→ **TASK TO COMPLETE**
Below are some records; output exactly the lines from the line with "in ADC_REQ and" to the line with "v.kind ≠ 4 →", both ends kept, and nothing more.

→ **EXERCISE DATA**
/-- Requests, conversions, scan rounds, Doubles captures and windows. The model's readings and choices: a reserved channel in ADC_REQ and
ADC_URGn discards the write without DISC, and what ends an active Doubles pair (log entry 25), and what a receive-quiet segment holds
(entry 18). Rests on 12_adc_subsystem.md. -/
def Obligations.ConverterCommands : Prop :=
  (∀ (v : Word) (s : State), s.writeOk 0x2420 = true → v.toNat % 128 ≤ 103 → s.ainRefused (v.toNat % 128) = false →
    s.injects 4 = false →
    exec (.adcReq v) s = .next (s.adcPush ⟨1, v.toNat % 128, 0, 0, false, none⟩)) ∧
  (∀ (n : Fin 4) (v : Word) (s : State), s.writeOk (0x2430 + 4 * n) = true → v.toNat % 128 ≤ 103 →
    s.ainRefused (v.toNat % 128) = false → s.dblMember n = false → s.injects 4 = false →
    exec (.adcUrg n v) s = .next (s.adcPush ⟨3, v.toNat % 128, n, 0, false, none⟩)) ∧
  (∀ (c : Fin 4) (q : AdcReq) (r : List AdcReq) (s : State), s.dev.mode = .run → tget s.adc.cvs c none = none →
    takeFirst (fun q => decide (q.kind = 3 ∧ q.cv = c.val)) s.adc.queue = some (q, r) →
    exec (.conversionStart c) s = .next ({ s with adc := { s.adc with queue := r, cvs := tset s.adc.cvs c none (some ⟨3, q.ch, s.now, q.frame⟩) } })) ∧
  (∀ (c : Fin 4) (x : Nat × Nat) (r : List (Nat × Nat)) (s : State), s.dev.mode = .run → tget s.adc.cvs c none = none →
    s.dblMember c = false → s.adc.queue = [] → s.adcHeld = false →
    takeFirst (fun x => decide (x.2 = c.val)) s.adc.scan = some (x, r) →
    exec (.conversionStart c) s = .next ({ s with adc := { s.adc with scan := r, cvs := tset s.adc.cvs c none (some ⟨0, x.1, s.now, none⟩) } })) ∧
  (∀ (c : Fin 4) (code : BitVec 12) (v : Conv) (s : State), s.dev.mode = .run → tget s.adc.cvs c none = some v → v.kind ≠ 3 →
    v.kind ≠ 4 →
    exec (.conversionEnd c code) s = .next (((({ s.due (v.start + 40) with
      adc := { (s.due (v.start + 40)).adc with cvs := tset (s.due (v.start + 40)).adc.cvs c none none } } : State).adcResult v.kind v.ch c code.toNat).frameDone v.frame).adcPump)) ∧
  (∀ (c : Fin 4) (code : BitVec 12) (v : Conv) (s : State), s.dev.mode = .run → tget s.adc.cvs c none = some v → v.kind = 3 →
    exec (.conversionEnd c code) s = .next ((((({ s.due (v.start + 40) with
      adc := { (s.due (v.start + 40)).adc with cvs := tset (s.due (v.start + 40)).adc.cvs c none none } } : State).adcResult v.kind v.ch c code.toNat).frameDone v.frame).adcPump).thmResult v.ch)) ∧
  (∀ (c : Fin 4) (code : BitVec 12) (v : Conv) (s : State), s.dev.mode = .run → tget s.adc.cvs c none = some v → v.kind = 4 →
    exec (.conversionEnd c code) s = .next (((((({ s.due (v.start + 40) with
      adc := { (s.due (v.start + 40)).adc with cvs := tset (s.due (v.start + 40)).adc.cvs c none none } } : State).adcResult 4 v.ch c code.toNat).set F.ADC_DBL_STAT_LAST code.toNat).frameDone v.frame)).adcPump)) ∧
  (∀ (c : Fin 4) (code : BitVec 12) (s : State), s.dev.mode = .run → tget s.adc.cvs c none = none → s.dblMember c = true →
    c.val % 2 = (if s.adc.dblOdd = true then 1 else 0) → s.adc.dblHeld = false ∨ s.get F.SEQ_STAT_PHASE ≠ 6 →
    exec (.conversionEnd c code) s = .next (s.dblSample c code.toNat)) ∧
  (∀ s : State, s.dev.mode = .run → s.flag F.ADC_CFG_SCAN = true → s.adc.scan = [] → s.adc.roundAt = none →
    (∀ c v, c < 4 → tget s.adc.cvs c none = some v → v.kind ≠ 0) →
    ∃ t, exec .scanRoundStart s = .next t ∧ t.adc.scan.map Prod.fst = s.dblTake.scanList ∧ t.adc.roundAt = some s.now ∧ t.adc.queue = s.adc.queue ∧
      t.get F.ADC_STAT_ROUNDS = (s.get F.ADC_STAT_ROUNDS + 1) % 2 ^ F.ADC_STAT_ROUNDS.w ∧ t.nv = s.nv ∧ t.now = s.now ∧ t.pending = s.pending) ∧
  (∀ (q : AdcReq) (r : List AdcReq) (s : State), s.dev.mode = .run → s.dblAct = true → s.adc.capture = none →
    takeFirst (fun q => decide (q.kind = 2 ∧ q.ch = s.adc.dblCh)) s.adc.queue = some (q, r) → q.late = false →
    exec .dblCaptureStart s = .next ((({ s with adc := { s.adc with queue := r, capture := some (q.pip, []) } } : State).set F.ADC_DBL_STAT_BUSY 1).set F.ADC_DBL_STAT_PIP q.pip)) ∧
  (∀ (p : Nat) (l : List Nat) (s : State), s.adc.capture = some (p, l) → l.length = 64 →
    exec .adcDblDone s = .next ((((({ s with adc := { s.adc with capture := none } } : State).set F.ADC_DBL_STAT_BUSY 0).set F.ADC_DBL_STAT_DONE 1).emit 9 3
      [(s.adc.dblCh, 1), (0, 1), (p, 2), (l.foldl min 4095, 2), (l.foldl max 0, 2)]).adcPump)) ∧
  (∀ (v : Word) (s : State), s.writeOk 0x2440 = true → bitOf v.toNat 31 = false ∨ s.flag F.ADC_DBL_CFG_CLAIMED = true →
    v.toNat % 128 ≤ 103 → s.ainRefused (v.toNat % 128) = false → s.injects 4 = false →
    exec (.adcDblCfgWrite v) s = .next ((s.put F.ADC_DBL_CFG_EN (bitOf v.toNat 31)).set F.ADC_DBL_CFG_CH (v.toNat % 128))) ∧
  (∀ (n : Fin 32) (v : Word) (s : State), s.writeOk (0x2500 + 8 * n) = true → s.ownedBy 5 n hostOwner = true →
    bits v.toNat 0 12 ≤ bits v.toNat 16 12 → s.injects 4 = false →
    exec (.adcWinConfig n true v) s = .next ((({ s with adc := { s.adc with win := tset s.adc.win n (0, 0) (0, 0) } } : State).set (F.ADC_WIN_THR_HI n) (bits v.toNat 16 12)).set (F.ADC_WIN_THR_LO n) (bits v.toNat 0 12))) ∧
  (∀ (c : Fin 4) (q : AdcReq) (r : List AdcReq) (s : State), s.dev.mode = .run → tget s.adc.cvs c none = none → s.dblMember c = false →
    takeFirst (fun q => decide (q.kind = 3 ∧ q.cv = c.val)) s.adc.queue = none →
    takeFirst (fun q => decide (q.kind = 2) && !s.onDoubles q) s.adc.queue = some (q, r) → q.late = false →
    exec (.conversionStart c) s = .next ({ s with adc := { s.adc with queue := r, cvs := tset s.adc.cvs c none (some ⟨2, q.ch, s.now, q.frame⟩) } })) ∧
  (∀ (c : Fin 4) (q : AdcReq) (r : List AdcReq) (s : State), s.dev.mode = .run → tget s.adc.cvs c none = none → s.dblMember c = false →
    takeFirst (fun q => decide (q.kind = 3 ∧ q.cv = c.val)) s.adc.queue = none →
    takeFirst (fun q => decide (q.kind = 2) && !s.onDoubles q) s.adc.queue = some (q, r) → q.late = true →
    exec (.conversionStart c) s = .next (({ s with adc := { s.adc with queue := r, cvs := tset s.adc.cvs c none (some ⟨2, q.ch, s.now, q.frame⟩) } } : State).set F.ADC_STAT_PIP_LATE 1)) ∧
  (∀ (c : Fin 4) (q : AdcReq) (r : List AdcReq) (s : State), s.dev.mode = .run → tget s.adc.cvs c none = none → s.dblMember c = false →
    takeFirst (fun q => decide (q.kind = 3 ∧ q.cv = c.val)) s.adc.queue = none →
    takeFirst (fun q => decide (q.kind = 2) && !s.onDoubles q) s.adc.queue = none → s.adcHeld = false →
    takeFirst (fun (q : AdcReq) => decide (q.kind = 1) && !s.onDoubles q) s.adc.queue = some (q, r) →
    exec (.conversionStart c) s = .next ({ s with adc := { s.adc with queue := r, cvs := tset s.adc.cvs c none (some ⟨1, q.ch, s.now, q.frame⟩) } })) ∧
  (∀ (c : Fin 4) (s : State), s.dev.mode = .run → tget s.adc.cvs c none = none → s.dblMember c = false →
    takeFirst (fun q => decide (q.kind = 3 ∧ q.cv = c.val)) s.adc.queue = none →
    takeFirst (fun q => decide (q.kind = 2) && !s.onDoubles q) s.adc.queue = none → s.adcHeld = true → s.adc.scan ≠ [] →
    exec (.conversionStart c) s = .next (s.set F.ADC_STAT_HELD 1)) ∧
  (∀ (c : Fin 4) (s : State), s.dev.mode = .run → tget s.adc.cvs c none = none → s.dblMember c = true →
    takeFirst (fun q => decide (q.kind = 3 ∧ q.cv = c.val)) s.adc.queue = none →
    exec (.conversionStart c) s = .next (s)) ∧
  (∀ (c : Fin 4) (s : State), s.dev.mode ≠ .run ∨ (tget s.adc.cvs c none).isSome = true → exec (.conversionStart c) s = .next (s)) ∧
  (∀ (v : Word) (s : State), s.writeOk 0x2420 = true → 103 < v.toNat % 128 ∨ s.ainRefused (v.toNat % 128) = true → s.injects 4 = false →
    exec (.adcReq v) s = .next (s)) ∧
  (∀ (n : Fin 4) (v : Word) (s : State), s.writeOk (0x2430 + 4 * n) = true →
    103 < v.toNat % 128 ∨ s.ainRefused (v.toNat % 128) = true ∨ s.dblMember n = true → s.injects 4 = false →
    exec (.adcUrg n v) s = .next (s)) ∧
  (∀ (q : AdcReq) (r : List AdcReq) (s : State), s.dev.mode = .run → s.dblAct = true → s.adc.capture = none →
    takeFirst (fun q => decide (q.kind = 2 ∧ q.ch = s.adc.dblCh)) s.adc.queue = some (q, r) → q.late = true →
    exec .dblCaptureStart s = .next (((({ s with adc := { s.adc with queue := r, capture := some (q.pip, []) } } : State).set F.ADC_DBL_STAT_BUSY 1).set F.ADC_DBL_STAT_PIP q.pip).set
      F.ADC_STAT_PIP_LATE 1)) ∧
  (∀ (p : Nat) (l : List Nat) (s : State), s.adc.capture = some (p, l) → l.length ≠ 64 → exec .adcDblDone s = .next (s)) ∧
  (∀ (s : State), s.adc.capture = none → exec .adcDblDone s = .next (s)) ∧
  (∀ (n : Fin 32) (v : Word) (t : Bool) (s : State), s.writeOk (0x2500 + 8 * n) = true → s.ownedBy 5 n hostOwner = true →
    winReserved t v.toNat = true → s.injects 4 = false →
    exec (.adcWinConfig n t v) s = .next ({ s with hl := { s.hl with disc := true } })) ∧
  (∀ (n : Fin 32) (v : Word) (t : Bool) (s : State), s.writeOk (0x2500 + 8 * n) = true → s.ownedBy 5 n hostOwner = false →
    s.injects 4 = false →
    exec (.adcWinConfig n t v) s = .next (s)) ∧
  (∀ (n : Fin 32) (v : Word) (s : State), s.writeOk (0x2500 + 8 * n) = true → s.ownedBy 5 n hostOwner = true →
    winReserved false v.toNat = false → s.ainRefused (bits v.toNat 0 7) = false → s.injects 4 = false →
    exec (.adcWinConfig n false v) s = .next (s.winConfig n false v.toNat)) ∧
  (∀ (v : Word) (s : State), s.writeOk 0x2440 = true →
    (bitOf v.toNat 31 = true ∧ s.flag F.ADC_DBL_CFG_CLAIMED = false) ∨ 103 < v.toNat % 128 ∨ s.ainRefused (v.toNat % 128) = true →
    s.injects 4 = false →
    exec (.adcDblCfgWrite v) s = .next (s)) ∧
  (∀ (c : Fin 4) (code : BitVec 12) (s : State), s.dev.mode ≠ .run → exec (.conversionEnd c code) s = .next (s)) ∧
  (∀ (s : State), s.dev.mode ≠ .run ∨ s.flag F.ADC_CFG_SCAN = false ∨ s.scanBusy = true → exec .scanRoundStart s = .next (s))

--

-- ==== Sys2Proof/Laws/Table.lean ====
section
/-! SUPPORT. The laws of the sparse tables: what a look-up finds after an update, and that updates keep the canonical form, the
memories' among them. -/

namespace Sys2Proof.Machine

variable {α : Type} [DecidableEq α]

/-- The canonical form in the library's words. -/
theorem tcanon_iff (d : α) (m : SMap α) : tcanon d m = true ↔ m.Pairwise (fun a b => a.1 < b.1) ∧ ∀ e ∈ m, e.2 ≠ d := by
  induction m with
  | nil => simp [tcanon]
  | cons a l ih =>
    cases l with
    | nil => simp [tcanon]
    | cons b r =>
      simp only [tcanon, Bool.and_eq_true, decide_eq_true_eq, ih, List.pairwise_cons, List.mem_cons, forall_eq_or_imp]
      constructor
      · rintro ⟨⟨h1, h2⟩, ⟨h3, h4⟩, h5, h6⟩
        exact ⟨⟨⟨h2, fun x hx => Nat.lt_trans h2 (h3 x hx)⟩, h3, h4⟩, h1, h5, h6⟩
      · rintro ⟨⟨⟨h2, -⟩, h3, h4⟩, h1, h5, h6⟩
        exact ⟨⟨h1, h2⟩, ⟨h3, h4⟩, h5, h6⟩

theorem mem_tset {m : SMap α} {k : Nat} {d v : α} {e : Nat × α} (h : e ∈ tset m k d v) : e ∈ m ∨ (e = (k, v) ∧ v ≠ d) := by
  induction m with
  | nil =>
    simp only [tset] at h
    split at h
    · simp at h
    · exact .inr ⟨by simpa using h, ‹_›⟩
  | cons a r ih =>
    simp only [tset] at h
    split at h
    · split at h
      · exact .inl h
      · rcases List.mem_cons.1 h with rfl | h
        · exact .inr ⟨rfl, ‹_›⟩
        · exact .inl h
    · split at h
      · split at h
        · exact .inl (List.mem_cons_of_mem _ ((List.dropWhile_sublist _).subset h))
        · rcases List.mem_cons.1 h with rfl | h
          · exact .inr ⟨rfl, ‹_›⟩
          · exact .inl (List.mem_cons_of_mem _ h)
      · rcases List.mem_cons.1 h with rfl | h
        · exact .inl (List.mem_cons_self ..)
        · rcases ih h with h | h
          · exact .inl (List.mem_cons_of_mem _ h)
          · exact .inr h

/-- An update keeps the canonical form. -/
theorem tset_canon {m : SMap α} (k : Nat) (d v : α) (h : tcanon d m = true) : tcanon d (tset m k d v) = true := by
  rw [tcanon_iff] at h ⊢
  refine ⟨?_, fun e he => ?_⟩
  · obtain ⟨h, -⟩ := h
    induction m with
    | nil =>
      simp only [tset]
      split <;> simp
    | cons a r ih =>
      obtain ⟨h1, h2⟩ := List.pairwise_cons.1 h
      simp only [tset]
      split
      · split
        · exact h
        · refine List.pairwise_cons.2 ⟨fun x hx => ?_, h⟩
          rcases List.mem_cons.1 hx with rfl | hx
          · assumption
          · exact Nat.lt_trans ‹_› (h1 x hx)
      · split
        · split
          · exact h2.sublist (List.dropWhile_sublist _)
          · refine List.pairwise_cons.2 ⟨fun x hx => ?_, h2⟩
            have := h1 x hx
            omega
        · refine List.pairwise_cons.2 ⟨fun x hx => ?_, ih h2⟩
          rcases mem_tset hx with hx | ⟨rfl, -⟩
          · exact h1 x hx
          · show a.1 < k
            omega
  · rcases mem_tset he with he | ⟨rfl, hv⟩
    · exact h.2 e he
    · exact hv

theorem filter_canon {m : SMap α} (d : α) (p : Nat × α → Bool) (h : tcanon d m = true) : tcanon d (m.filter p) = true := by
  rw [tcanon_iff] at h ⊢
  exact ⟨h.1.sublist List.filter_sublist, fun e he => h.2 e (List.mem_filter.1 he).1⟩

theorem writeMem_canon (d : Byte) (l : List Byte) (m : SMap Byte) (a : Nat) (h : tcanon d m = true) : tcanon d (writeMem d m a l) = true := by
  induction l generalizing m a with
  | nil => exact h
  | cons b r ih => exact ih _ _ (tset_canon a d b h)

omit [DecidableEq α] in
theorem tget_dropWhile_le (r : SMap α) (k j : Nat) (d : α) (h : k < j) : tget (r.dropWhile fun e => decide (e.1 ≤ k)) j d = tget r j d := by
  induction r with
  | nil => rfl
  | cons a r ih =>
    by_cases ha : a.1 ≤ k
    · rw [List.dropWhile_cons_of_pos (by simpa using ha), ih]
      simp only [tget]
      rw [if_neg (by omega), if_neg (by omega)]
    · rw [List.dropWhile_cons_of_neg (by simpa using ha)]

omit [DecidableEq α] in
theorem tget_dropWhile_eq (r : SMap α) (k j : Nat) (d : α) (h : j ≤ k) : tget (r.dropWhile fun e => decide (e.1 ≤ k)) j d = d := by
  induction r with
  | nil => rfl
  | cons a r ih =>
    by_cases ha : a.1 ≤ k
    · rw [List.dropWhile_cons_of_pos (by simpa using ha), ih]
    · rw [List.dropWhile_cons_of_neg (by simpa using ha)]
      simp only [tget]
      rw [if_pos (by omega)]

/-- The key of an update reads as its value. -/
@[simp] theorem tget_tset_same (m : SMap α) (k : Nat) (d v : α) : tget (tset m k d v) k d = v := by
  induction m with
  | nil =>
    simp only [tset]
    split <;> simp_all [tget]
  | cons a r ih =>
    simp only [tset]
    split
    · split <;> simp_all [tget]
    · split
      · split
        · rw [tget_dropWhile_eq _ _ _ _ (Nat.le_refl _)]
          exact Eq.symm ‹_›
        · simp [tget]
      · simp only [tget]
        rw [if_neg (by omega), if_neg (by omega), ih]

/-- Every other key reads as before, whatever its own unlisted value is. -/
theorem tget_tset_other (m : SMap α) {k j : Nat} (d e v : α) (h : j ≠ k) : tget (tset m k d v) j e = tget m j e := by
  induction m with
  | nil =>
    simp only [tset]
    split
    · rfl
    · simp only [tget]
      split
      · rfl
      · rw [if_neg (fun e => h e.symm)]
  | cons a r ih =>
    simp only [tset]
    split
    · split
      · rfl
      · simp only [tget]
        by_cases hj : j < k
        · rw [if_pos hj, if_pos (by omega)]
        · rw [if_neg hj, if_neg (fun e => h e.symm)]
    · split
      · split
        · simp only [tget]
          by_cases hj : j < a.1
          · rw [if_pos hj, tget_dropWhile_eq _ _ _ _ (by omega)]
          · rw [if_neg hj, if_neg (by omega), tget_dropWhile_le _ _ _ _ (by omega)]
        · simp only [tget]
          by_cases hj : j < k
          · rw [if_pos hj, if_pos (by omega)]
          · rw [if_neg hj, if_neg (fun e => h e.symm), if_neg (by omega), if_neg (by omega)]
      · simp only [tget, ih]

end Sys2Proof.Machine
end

→ **EXPECTED ANSWER**
/-- Requests, conversions, scan rounds, Doubles captures and windows. The model's readings and choices: a reserved channel in ADC_REQ and
ADC_URGn discards the write without DISC, and what ends an active Doubles pair (log entry 25), and what a receive-quiet segment holds
(entry 18). Rests on 12_adc_subsystem.md. -/
def Obligations.ConverterCommands : Prop :=
  (∀ (v : Word) (s : State), s.writeOk 0x2420 = true → v.toNat % 128 ≤ 103 → s.ainRefused (v.toNat % 128) = false →
    s.injects 4 = false →
    exec (.adcReq v) s = .next (s.adcPush ⟨1, v.toNat % 128, 0, 0, false, none⟩)) ∧
  (∀ (n : Fin 4) (v : Word) (s : State), s.writeOk (0x2430 + 4 * n) = true → v.toNat % 128 ≤ 103 →
    s.ainRefused (v.toNat % 128) = false → s.dblMember n = false → s.injects 4 = false →
    exec (.adcUrg n v) s = .next (s.adcPush ⟨3, v.toNat % 128, n, 0, false, none⟩)) ∧
  (∀ (c : Fin 4) (q : AdcReq) (r : List AdcReq) (s : State), s.dev.mode = .run → tget s.adc.cvs c none = none →
    takeFirst (fun q => decide (q.kind = 3 ∧ q.cv = c.val)) s.adc.queue = some (q, r) →
    exec (.conversionStart c) s = .next ({ s with adc := { s.adc with queue := r, cvs := tset s.adc.cvs c none (some ⟨3, q.ch, s.now, q.frame⟩) } })) ∧
  (∀ (c : Fin 4) (x : Nat × Nat) (r : List (Nat × Nat)) (s : State), s.dev.mode = .run → tget s.adc.cvs c none = none →
    s.dblMember c = false → s.adc.queue = [] → s.adcHeld = false →
    takeFirst (fun x => decide (x.2 = c.val)) s.adc.scan = some (x, r) →
    exec (.conversionStart c) s = .next ({ s with adc := { s.adc with scan := r, cvs := tset s.adc.cvs c none (some ⟨0, x.1, s.now, none⟩) } })) ∧
  (∀ (c : Fin 4) (code : BitVec 12) (v : Conv) (s : State), s.dev.mode = .run → tget s.adc.cvs c none = some v → v.kind ≠ 3 →
    v.kind ≠ 4 →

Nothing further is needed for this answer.